Problem to solve
Copy word for word, please, the lines of the entries below running from the one containing "node other than" to the one containing "(v.2.run.any fun r", both ends included.

━━━━━━━━━━━━━━━━━━━━━━━━━━━━━━

/-! ### Asynchronous traps (R310) -/

/-- No word has issued at the present edge. -/
def freshEdge (k : Core) : Bool :=
  match k.mark with
  | some (t, c) => t != k.ctx.ctime || (c.seq = k.ctx.seq && (List.range 5).all fun n => (c.strm n).pc = (k.ctx.strm n).pc
      && (c.strm n).due = (k.ctx.strm n).due)
  | none => true

/-- An asynchronous cause may be delivered: at an edge of the sequencer's clock, or where a freeze ends. -/
def mayDeliver (k : Core) : Bool :=
  let c := k.ctx
  k.live && !c.causes.isEmpty && !c.handler && (c.mode = .running || c.mode = .exiting || c.mode = .yielding)
    && c.freeze.isEmpty && freshEdge k && (c.ctime % c.div 0 = 0 || k.mark.any fun m => m.1 = c.ctime)

/-- ASYNC_TRAP_DELIVERY (R217, R310, R400): the oldest pending cause. -/
def execAsyncTrapDelivery (s : State) : Host.Outcome State Fault Refusal :=
  let c := s.ctx
  .next (match c.causes with
    | (w, addr, info) :: rest =>
      if mayDeliver s.me then
        (s.setMe { s.me with mark := none }).trapInto { c with causes := rest } (bits w.toNat 31 29) true
          (bits w.toNat 7 0) (bits w.toNat 23 16) addr info
      else s
    | [] => s)

/-! ### The end of a kernel on a core (R122, R255, R207) -/

/-- Everything that EXIT waits for is done. -/
def Ctx.mayExit (c : Ctx) : Bool :=
  c.mode = .exiting && !c.handler && c.freeze.isEmpty && c.cmds.isEmpty && c.asyncQ.isEmpty
    && c.items.all fun x => x.eff.isExit && decide (x.t ≤ c.ctime)

namespace State

/-- Every barrier of which the context's agents are members records their departure. -/
def departAll (s : State) (h : Home) : State :=
  let c := s.ctxAt h
  let gs (die : Bool) : List Nat := [c.agent die false, c.agent die true]
  let s := s.putCtx h { c with bars := c.bars.map fun b => (b.1, (gs false).foldl (fun x g => x.depart g) b.2) }
  s.onDie (s.homeDie h) fun d => { d with bars := d.bars.map fun b =>
    if b.1.1 = c.launch then (b.1, (gs true).foldl (fun x g => x.depart g) b.2) else b }

/-- The tiles of a context that has ended are discarded on every core (R308). -/
def dropTiles (s : State) (launch p : Nat) : State :=
  { s with cores := s.cores.map fun e =>
      let mine := (e.2.towner.filter fun o => o.2 = (launch, p)).map (·.1)
      (e.1, { mine.foldl clearTile e.2 with towner := e.2.towner.filter fun o => o.2 != (launch, p) }) }

/-- The core runs nothing; cores that lend to it lend no more. -/
def freeCore (s : State) (k : Nat) : State :=
  let ls := (s.core k).ctx.lenders
  let s := s.onCore k fun x => { x with live := false, ctx := {}, mark := none, xres := [] }
  { s with cores := s.cores.map fun e =>
      if e.2.lendTo = some k && ls.contains e.1 then (e.1, { e.2 with lendTo := none, spill := [] }) else e }

/-- The exit of the running context of core `k` (R122). -/
def exitCore (s : State) (k : Nat) : State :=
  let c := (s.core k).ctx
  let s := (s.departAll (.run k)).dropTiles c.launch c.p
  let s := s.freeCore k
  if c.launch = 0 then
    -- the only producer of a firmware kernel has departed (R207)
    { s with diesT := s.diesT.map fun d => (d.1, { d.2 with ords := d.2.ords.filter fun o => o.launch != 1 + dieOf k }) }
  else
    let s := s.onLaunch c.launch fun l => { l with exited := l.exited ++ [c.p] }
    match s.launchOf c.launch with
    | some l => if l.exited.length ≥ l.n then s.post .launchFinish { n := l.node } else s
    | none => s

end State

/-- KERNEL_EXIT_REPORT (R122, R207, R255, R271). -/
def execKernelExitReport (s : State) : Host.Outcome State Fault Refusal :=
  let c := s.ctx
  .next (if s.me.live && c.mayExit then
      match s.tasterHolds with
      | some t => t
      | none => s.exitCore s.focus
    else s)

end Sys2Proof.Machine
end

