/-- What the I/O dies do for a killed pair: armed entries retire, sieve partitions take no more packets, plans of the
address space retire (R357, R360, R374). -/
def Iod.retirePair (d : Iod) (asid gen : Nat) : Iod :=
  let hit (q : Nat) : Bool := let c := (d.qp.get q).toNat; bits c 231 216 = asid && bits c 215 200 = gen
  let d := (d.armed.filter fun a => hit a.1).foldl (fun d a => retireSlot d a.1 a.2.slot) d
  let part (v : BitVec 256) : Bool := bits v.toNat 223 208 = asid && bits v.toNat 239 224 = gen
  let one (e : Nat × Sieve) : Nat × Sieve :=
    let run (k : Nat) : Bool := e.2.run.any fun r => r.part = k
    (e.1, { e.2 with part := e.2.part.map fun x =>
      (x.1, if part x.2 && !run x.1 then BitVec.ofNat 256 (putBits x.2.toNat 255 255 0) else x.2) })
  { d with sieves := d.sieves.map one }

namespace State

/-- The entries beneath a killed node that have not started are killed (R321, R404). -/
def killWaiting (s : State) (n : Nat) : State :=
  let rings := s.nodes.filter fun m => (s.lineage 9 m).contains n
  let s := rings.foldl (fun s m =>
    let a := s.started m
    (List.range (s.seqOf m - a)).foldl (fun s i =>
      let q := a + 1 + i
      if s.nodeState (s.launchNode m q) = 1 then (s.setNodeState (s.launchNode m q) 5).endEntry m q else s) s) s
  -- the node itself, a launch that waits
  if s.nodeKind n = 3 && s.nodeState n = 1 then
    let m := s.parentOf n
    let a := s.started m
    match (List.range (s.seqOf m - a)).find? fun i => s.launchNode m (a + 1 + i) = n with
    | some i => (s.setNodeState n 5).endEntry m (a + 1 + i)
    | none => s
  else s

/-- Steps 1 and 2 of a kill for one launch. -/
def killLaunch (s : State) (l : Launch) : State :=
  let pair := (l.asid.toNat, l.gen.toNat)
  let s := (s.dropContexts l.node).onLaunch l.node fun l => { l with killed := true }
  { s with
    retired := s.retired ++ [pair]
    kills := s.kills ++ [(l.node, pair.1, pair.2)]
    iods := s.iods.map fun d => (d.1, d.2.retirePair pair.1 pair.2)
    plans := s.plans.filter fun p => bits p.record 159 144 != pair.1
    diesT := s.diesT.map fun d => (d.1, { d.2 with
      bars := d.2.bars.map fun b => if b.1.1 = l.node then (b.1, { b.2 with broken := true }) else b
      ords := d.2.ords.filter fun o => o.launch != l.node }) }

end State

/-- KILL (R321): STATE 5 written into node `n`: every launch beneath it is killed while the lists of retired pairs have room, the
rest when a slot has become free. -/
def execKill (s : State) : Host.Outcome State Fault Refusal :=
  let n := s.arg.n
  let ls := (s.beneath n).filter fun l => !l.killed
  let now := ls.take (64 - s.retired.length)
  let t := now.foldl State.killLaunch (s.killWaiting n)
  .next (if now.length < ls.length then (t.redraw (s.lineage 9 n)).post .kill { n := n }
    else
      let t := if s.nodeKind n = 3 then t else { t with kills := t.kills ++ [(n, 65536, 0)] }
      t.redraw (s.lineage 9 n))

/-- No request of a killed pair remains in flight: no sieve runs or holds a packet of it, nor does one wait on its way; and for a
node other than a launch, the kills beneath it are done. -/
def State.quiet (s : State) (k : Nat × Nat × Nat) : Bool :=
  let mine (p : Packet) : Bool := bits p.head.toNat 33 18 = k.2.1 && bits p.head.toNat 17 2 = k.2.2
  if k.2.1 = 65536 then !(s.kills.any fun x => x.2.1 != 65536 && (s.lineage 9 x.1).contains k.1)
  else !(s.iods.any fun d => d.2.sieves.any fun v =>
      (v.2.run.any fun r => r.asid.toNat = k.2.1 && r.gen.toNat = k.2.2) || v.2.queue.any fun q => mine q.2)
    && !(s.pend.any fun e => e.2.b && mine e.2.pkt)

/-- KILL_QUIESCE_DONE (R321): the kill of node `n`; page locks went with the commands that held them. -/
def execKillQuiesceDone (s : State) : Host.Outcome State Fault Refusal :=
  let n := s.arg.n
  .next (match s.kills.find? fun k => k.1 = n with
    | none => s
    | some k =>
      if !s.quiet k then s
      else
        let t := { s with kills := s.kills.erase k }
        let t := if k.2.1 = 65536 then t else { t with retired := t.retired.erase (k.2.1, k.2.2) }
        let t := t.setNodeState n 5
        match s.launchOf n with
        | some l => ((t.endLaunch n).endEntry l.parent l.seq).redraw (s.lineage 9 l.parent)
        | none => t)

/-! ### Invalidation (R320, R342) -/

/-- INVGO (R342): a write of the register with value `v` starts an invalidation where none runs. -/
def execInvgo (s : State) : Host.Outcome State Fault Refusal :=
  .next (if s.arg.v.getLsbD 0 then { s with invGo := true } else s)

/-- Whether a page overlaps the range of the invalidation. -/
def State.inRange (s : State) (e : TlbE) : Bool :=
  e.asid = s.invAsid.toNat && (s.invLen = 0 ||
    (decide (e.base < s.invBase.toNat / 65536 * 65536 + s.invLen.toNat * 65536)
      && decide (s.invBase.toNat / 65536 * 65536 < e.base + e.size)))

/-- A page lock on the range (R196): a page of a command not yet retired. -/
def State.rangeLocked (s : State) : Bool :=
  s.homes.any fun h => let c := s.ctxAt h
    c.asid = s.invAsid && c.cmds.any fun x => x.pages.any fun p => s.invLen = 0 ||
      (decide (p.1 < s.invBase.toNat / 65536 * 65536 + s.invLen.toNat * 65536)
        && decide (s.invBase.toNat / 65536 * 65536 < p.1 + p.2))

━━━━━━━━━━━━━━━━━━━━━━━━━━━━━━

Exercise response
node other than a launch, the kills beneath it are done. -/
def State.quiet (s : State) (k : Nat × Nat × Nat) : Bool :=
  let mine (p : Packet) : Bool := bits p.head.toNat 33 18 = k.2.1 && bits p.head.toNat 17 2 = k.2.2
  if k.2.1 = 65536 then !(s.kills.any fun x => x.2.1 != 65536 && (s.lineage 9 x.1).contains k.1)
  else !(s.iods.any fun d => d.2.sieves.any fun v =>
      (v.2.run.any fun r => r.asid.toNat = k.2.1 && r.gen.toNat = k.2.2) || v.2.queue.any fun q => mine q.2)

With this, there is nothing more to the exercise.